Small business scenario — concrete example
Example: a small e-commerce company (ContractCo) must host an order portal and store PII in a private database. Implement an ALB in two public subnets, terminate TLS using ACM, and route to EC2/ECS tasks in private subnets. The database (RDS) sits in private subnets with no public IP and access controlled by a DB security group limited to the application SG only. Management access uses AWS Systems Manager Session Manager (no SSH/RDP over the internet). Tag network resources (env=prod, project=orders) and record architecture diagrams and Config rule outputs to include in the compliance package.
Compliance tips and best practices
Document the default baseline (VPC design, subnet CIDRs, security groups, NACLs), perform periodic review of public IP allocation, and include automated checks in CI/CD pipelines (Terraform plan checks, CloudFormation Guard) to prevent accidental exposure. Maintain an exceptions register for any approved public exposure and require time-boxed reviews. Finally, train personnel to use least-privilege patterns (no blanket 0.0.0.0/0 SSH, use SSM instead) and incorporate alerts for newly attached IGWs, public IPs, or changes to route tables that open 0.0.0.0/0.

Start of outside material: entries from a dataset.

/-! ## Witnesses: links -/

/-- Dies 0 and 1 with a status of the link between them at die 0, a register of port 0 of die 12, and modules. -/
def linkState (st port : DWord) (l : List Module) : State :=
  { State.reset with dev := [(0x8000, st), (devKey 8 0xC000, port), (devKey 12 0xB000, port)], modules := l }
/-- A flit of a request and one of a reply. -/
def flitOf (tsn : BitVec 16) (reply : Bool) : Flit := ⟨near0, tsn, 0, 0, reply, none⟩
theorem witness_linkFailures_modules :
    let St := fun (s : State) (die m : Nat) => (s.devGet die (0x8000 + 0x40 * m)).toNat % 8
    let Other := fun (s : State) => s.module (modulePeer 0 0).1 (modulePeer 0 0).2
    let Fails := fun (s : State) => if (Other s).again then (Other s).replays + 1 else 0
    let Able := fun (s : State) => (s.module 0 0).discarding = false ∨ (Other s).again = true
    let Hears := fun (s : State) => St s (modulePeer 0 0).1 (modulePeer 0 0).2 ≠ 1 ∧ St s (modulePeer 0 0).1 (modulePeer 0 0).2 ≠ 7 ∧ Able s
    moduleExists 0 0 = true ∧ (∀ v : Nat, v = 1 ∨ v = 7 → ∃ s : State, St s 0 0 = v) ∧
    (∃ s : State, (s.module 0 0).discarding = true ∧ (Other s).again = false) ∧
    (∀ n : Nat, n = 0 ∨ n = 2 → ∀ d : Bool, (n = 0 → d = false) → ∃ s : State, St s 0 0 ≠ 1 ∧ St s 0 0 ≠ 7 ∧ (s.module 0 0).discarding = d ∧ Able s ∧ Fails s = n) ∧
    (∃ s : State, St s 0 0 ≠ 1 ∧ St s 0 0 ≠ 7 ∧ Able s ∧ Fails s = 3 ∧ (s.devGet 0 0x8000).toNat / 2 ^ 8 % 2 ^ 8 ≠ 32) ∧
    (∃ s : State, St s 0 0 ≠ 1 ∧ St s 0 0 ≠ 7 ∧ Able s ∧ Fails s = 3 ∧ (s.devGet 0 0x8000).toNat / 2 ^ 8 % 2 ^ 8 = 32 ∧ s.outstanding = []) ∧
    (∀ d : Bool, ∃ s : State, St s 0 0 ≠ 1 ∧ St s 0 0 ≠ 7 ∧ 1 < (s.module 0 0).flits.length ∧ (s.module 0 0).discarding = d ∧ (Hears s ↔ d = false)) ∧
    (∀ v : Nat, v = 1 ∨ v = 7 → ∃ s : State, St s (modulePeer 0 0).1 (modulePeer 0 0).2 = v) ∧
    (∃ s : State, St s 0 0 = 1 ∧ s.outstanding = []) ∧
    (∀ k : Nat, k = 31 ∨ k = 32 → ∃ bad : BitVec 64, bad.getLsbD k = true ∧ (∀ j, j < k → bad.getLsbD j = false) ∧
      (bad.toNat / 2 ^ 32 = 0 ∨ bad.toNat % 2 ^ 32 = 0)) ∧
    ∃ bad : BitVec 64, bad.toNat / 2 ^ 32 ≠ 0 ∧ bad.toNat % 2 ^ 32 ≠ 0 := by
  refine ⟨by decide, fun v hv => ⟨linkState (BitVec.ofNat 64 v) 2 [], ?_⟩, ⟨linkState 2 2 [⟨0, 0, [], 0, false, 0, true⟩], by decide +kernel⟩,
    fun n hn d hd => ⟨linkState 2 2 [⟨1, 0, [flitOf 5 true], 0, n != 0, n - 1, false⟩, ⟨0, 0, [], 0, false, 0, d⟩], ?_⟩,
    ⟨linkState 2 2 [⟨1, 0, [flitOf 5 true], 0, true, 2, false⟩], by decide +kernel⟩,
    ⟨linkState 0x2002 2 [⟨1, 0, [flitOf 5 true], 0, true, 2, false⟩], by decide +kernel⟩,
    fun d => ⟨linkState 2 2 [⟨0, 0, [flitOf 5 false, flitOf 6 true], 0, false, 0, d⟩], ?_⟩,
    fun v hv => ⟨{ linkState 2 2 [] with dev := [(devKey (modulePeer 0 0).1 (0x8000 + 0x40 * (modulePeer 0 0).2), BitVec.ofNat 64 v)] }, ?_⟩,
    ⟨linkState 1 2 [], by decide +kernel⟩, fun k hk => ⟨BitVec.ofNat 64 (2 ^ k), ?_⟩, 1 + 2 ^ 63, by decide +kernel⟩
  · obtain rfl | rfl := hv <;> decide +kernel
  · obtain rfl | rfl := hn <;> revert d <;> decide +kernel
  · revert d; decide +kernel
  · obtain rfl | rfl := hv <;> decide +kernel
  · obtain rfl | rfl := hk <;> decide +kernel
/-- Which flit fails again is a free value: a fourth failure is shown without it. -/
theorem witness_linkFailures_ports :
    (∃ (s : State) (n : Nat), n < 32 ∧ (s.devGet 12 (portReg n)).toNat % 8 = 7) ∧
    (∀ k : Nat, k = 0 ∨ k = 3 → ∃ (s : State) (n : Nat), n < 32 ∧ (s.devGet 12 (portReg n)).toNat % 8 ≠ 7 ∧ (s.port n).fails = k ∧ s.outstanding = []) ∧
    (∃ (s : State) (n : Nat), n < 32 ∧ (s.devGet 12 (portReg n)).toNat % 8 ≠ 7 ∧ (s.devGet 12 (portReg n)).toNat / 2 ^ 12 % 2 = 1) ∧
    (∀ old : Nat, old = 0 ∨ old = 15 → ∃ (s : State) (n : Nat), n < 32 ∧ (s.devGet 12 (portReg n)).toNat % 8 ≠ 7 ∧
      (s.devGet 12 (portReg n)).toNat / 2 ^ 8 % 2 ^ 4 = old ∧ (s.devGet 12 (portReg n)).toNat / 2 ^ 12 % 2 = 0) ∧
    (∃ (s : State) (n m : Nat), (n, m) ∈ s.badPlanes) ∧
    (∃ (s : State) (n m : Nat), (n, m) ∉ s.badPlanes ∧ ∀ o ∈ s.outstanding, ¬ (o.plane = n ∧ o.target = m)) ∧
    (∃ (s : State) (die n : Nat), 8 ≤ die ∧ die < 12 ∧ n < 4 ∧ (s.devGet die (0xC000 + 0x20 * n)).toNat % 4 = 3) ∧
    ∃ (s : State) (die n : Nat) (x : Migration), 8 ≤ die ∧ die < 12 ∧ n < 4 ∧ (s.devGet die (0xC000 + 0x20 * n)).toNat % 4 ≠ 3 ∧
      s.migrations[0]? = some x ∧ inPort die n (if x.demote then x.frame else x.oldFrame) = true := by
  refine ⟨⟨linkState 2 7 [], 0, by decide +kernel⟩, fun k hk => ⟨{ linkState 2 0x302 [] with ports := [⟨0, k⟩] }, 0, ?_⟩, ⟨linkState 2 0x1302 [], 0, by decide +kernel⟩,
    fun old ho => ⟨linkState 2 (BitVec.ofNat 64 (2 + 2 ^ 8 * old)) [], 0, ?_⟩, ⟨{ State.reset with badPlanes := [(0, 1)] }, 0, 1, by decide⟩, ⟨State.reset, 0, 1, by decide⟩,
    ⟨linkState 2 3 [], 8, 0, by decide +kernel⟩, { linkState 2 2 [] with migrations := [{ moving with oldPte := 0xF300000800000000 }] }, 8, 0, _,
    by decide, by decide, by decide, by decide +kernel, rfl, by decide +kernel⟩
  · obtain rfl | rfl := hk <;> decide +kernel
  · obtain rfl | rfl := ho <;> decide +kernel

/-! ## Witnesses: spans -/

/-- Span 0 of packages 1 and 0, whose coordinator is package 1, and of 0 and 1, whose coordinator is this package. -/
def memberKey : SpanKey := ⟨1, 0⟩
def coordKey : SpanKey := ⟨0, 0⟩
def memberGrid : Grid := { queuedGrid with record := { queuedGrid.record with spanSize := 2, pkgList := [1, 0] } }
def memberState : State := { onState with grids := [memberGrid] }
def heldFor (k : SpanKey) : Reservation := ⟨k, firstHandle, []⟩
theorem member_places : memberState.choosePlaces memberGrid (memberState.spanBlocks memberGrid) memberGrid.record.firstDies =
    some [(false, [dispatchSpot])] := by
  have h : (memberGrid.record.firstDies.filterMap fun d => memberState.fitCopies memberGrid d
      (halves memberGrid.record.cohort (memberState.spanBlocks memberGrid)).1
      (halves memberGrid.record.cohort (memberState.spanBlocks memberGrid)).2) = [[(false, [dispatchSpot])]] := by decide +kernel
  unfold State.choosePlaces
  simp only [h]
  simp [Nat.mod_one]
/-- Die 0 serves compute gangs no more: a die of the mask that is not powered. -/
def coldState : State := { State.reset with grids := [memberGrid] }
theorem cold_places : coldState.choosePlaces memberGrid (coldState.spanBlocks memberGrid) memberGrid.record.firstDies = none := by
  have h : (memberGrid.record.firstDies.filterMap fun d => coldState.fitCopies memberGrid d
      (halves memberGrid.record.cohort (coldState.spanBlocks memberGrid)).1
      (halves memberGrid.record.cohort (coldState.spanBlocks memberGrid)).2) = [] := by decide +kernel
  unfold State.choosePlaces
  simp only [h]
  simp
/-- A span of packages 0, 1 and 2 in a round of this coordinator, with its grid and one plane of traffic. -/
def coordSpan (r : SpanRound) (ans : List (Nat × Bool)) (ack ld : List Nat) (att : List (Nat × Nat)) : Span :=
  ⟨coordKey, firstHandle, [0, 1, 2], r, ans, ack, ld, att⟩
def coordGrid : Grid := { firstGrid with record := { firstRecord with spanSize := 3, pkgList := [0, 1, 2] } }
def coordState (x : Span) (l : List Block) : State :=
  { State.reset with grids := [coordGrid], spans := [x], blocks := l, dev := [(devKey 12 0xB000, 0x102)] }
theorem witness_spanReservations :
    (∃ (s : State) (k : SpanKey), k.coord ≠ s.pkgId ∧ s.spanGrid? k = none) ∧
    (∃ (s : State) (k : SpanKey) (gr : Grid) (p : List (Bool × List Spot)), k.coord ≠ s.pkgId ∧ s.spanGrid? k = some gr ∧ s.spanWaiting gr = true ∧
      s.reservation = none ∧ s.choosePlaces gr (s.spanBlocks gr) gr.record.firstDies = some p) ∧
    (∃ (s : State) (k : SpanKey) (gr : Grid), k.coord ≠ s.pkgId ∧ s.spanGrid? k = some gr ∧ s.spanWaiting gr = true ∧
      s.reservation = none ∧ s.choosePlaces gr (s.spanBlocks gr) gr.record.firstDies = none) ∧
    (∀ v : Reservation, v = heldFor memberKey ∨ v = heldFor ⟨1, 1⟩ ∨ v = heldFor ⟨0, 9⟩ → ∃ (s : State) (k : SpanKey) (gr : Grid),
      k.coord ≠ s.pkgId ∧ s.spanGrid? k = some gr ∧ s.spanWaiting gr = true ∧ s.reservation = some v ∧ s.reserveQueue.contains k = false ∧
      (v = heldFor memberKey → v.key = k) ∧ (v = heldFor ⟨1, 1⟩ → k.coord = v.key.coord ∧ k.spanId < v.key.spanId) ∧
      (v = heldFor ⟨0, 9⟩ → v.key.coord < k.coord)) ∧
    (∃ (s : State) (k : SpanKey) (n : Nat) (x : Span), s.span? k = some x ∧ x.round = .reserve ∧ (∀ a ∈ x.answers, a.1 ≠ n) ∧
      ∃ m, m < x.members.length ∧ m ≠ n ∧ ∀ a ∈ x.answers, a.1 ≠ m) ∧
    (∀ b : Bool, ∃ (s : State) (k : SpanKey) (n : Nat) (x : Span), s.span? k = some x ∧ x.round = .reserve ∧ (∀ a ∈ x.answers, a.1 ≠ n) ∧
      (∀ m, m < x.members.length → m = n ∨ ∃ a ∈ x.answers, a.1 = m) ∧ if b then ∀ a ∈ x.answers, a.2 = true else ∃ a ∈ x.answers, a.2 = false) ∧
    (∃ (s : State) (k : SpanKey) (x : Span) (gr : Grid), s.span? k = some x ∧ x.round = .retry ∧ s.grid? x.handle = some gr ∧ gr.spanKey = k ∧
      gr.record.pkgList = x.members ∧ ∃ m ∈ others s x, ∃ o, o ∈ s.controlTo (x.members.getD m 0) (.spanReserve k m)) ∧
    (∃ (s : State) (k : SpanKey), (∀ x, s.span? k = some x → x.round ≠ .retry) ∧ ∀ v, s.reservation = some v → v.key ≠ k) ∧
    ∃ (s : State) (k : SpanKey) (v : Reservation) (gr : Grid), s.reservation = some v ∧ v.key = k ∧ s.spanGrid? k = some gr ∧ s.grid? gr.handle = some gr := by
  refine ⟨⟨State.reset, memberKey, by decide, rfl⟩, ⟨memberState, memberKey, memberGrid, _, by decide +kernel, by decide +kernel, by decide +kernel, by decide +kernel, member_places⟩,
    ⟨coldState, memberKey, memberGrid, by decide +kernel, by decide +kernel, by decide +kernel, by decide +kernel, cold_places⟩,
    fun v hv => ⟨{ coldState with reservation := some v }, memberKey, memberGrid, ?_⟩,
    ⟨coordState (coordSpan .reserve [(0, true)] [] [] []) [], coordKey, 1, coordSpan .reserve [(0, true)] [] [] [], by decide +kernel, rfl, by decide, 2, by decide⟩,
    fun b => ⟨coordState (coordSpan .reserve [(0, true), (1, b)] [] [] []) [], coordKey, 2, coordSpan .reserve [(0, true), (1, b)] [] [] [], ?_⟩,
    ⟨coordState (coordSpan .retry [] [] [] []) [], coordKey, coordSpan .retry [] [] [] [], coordGrid, by decide +kernel, rfl, by decide +kernel, rfl, rfl, 2, by decide +kernel,
      .control 0 2 (.spanReserve coordKey 2), by decide +kernel⟩,
    ⟨State.reset, coordKey, fun x h => (by cases h), fun v h => (by cases h)⟩,
    ⟨{ memberState with reservation := some (heldFor memberKey) }, memberKey, heldFor memberKey, memberGrid, by decide +kernel⟩⟩
  · obtain rfl | rfl | rfl := hv <;> decide +kernel
  · revert b; decide +kernel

Summary: Configure dedicated public subnets with an Internet Gateway and ALB/NAT placements, keep sensitive workloads in private subnets, enforce access with security groups and NACLs, enable Flow Logs/Config/CloudTrail for evidence, and automate detection/remediation. These technical controls — when documented and actively monitored — align with FAR 52.204-21 and CMMC 2.0 Level 1 requirements and substantially reduce the risk of inadvertent public exposure for small businesses hosting government-related assets.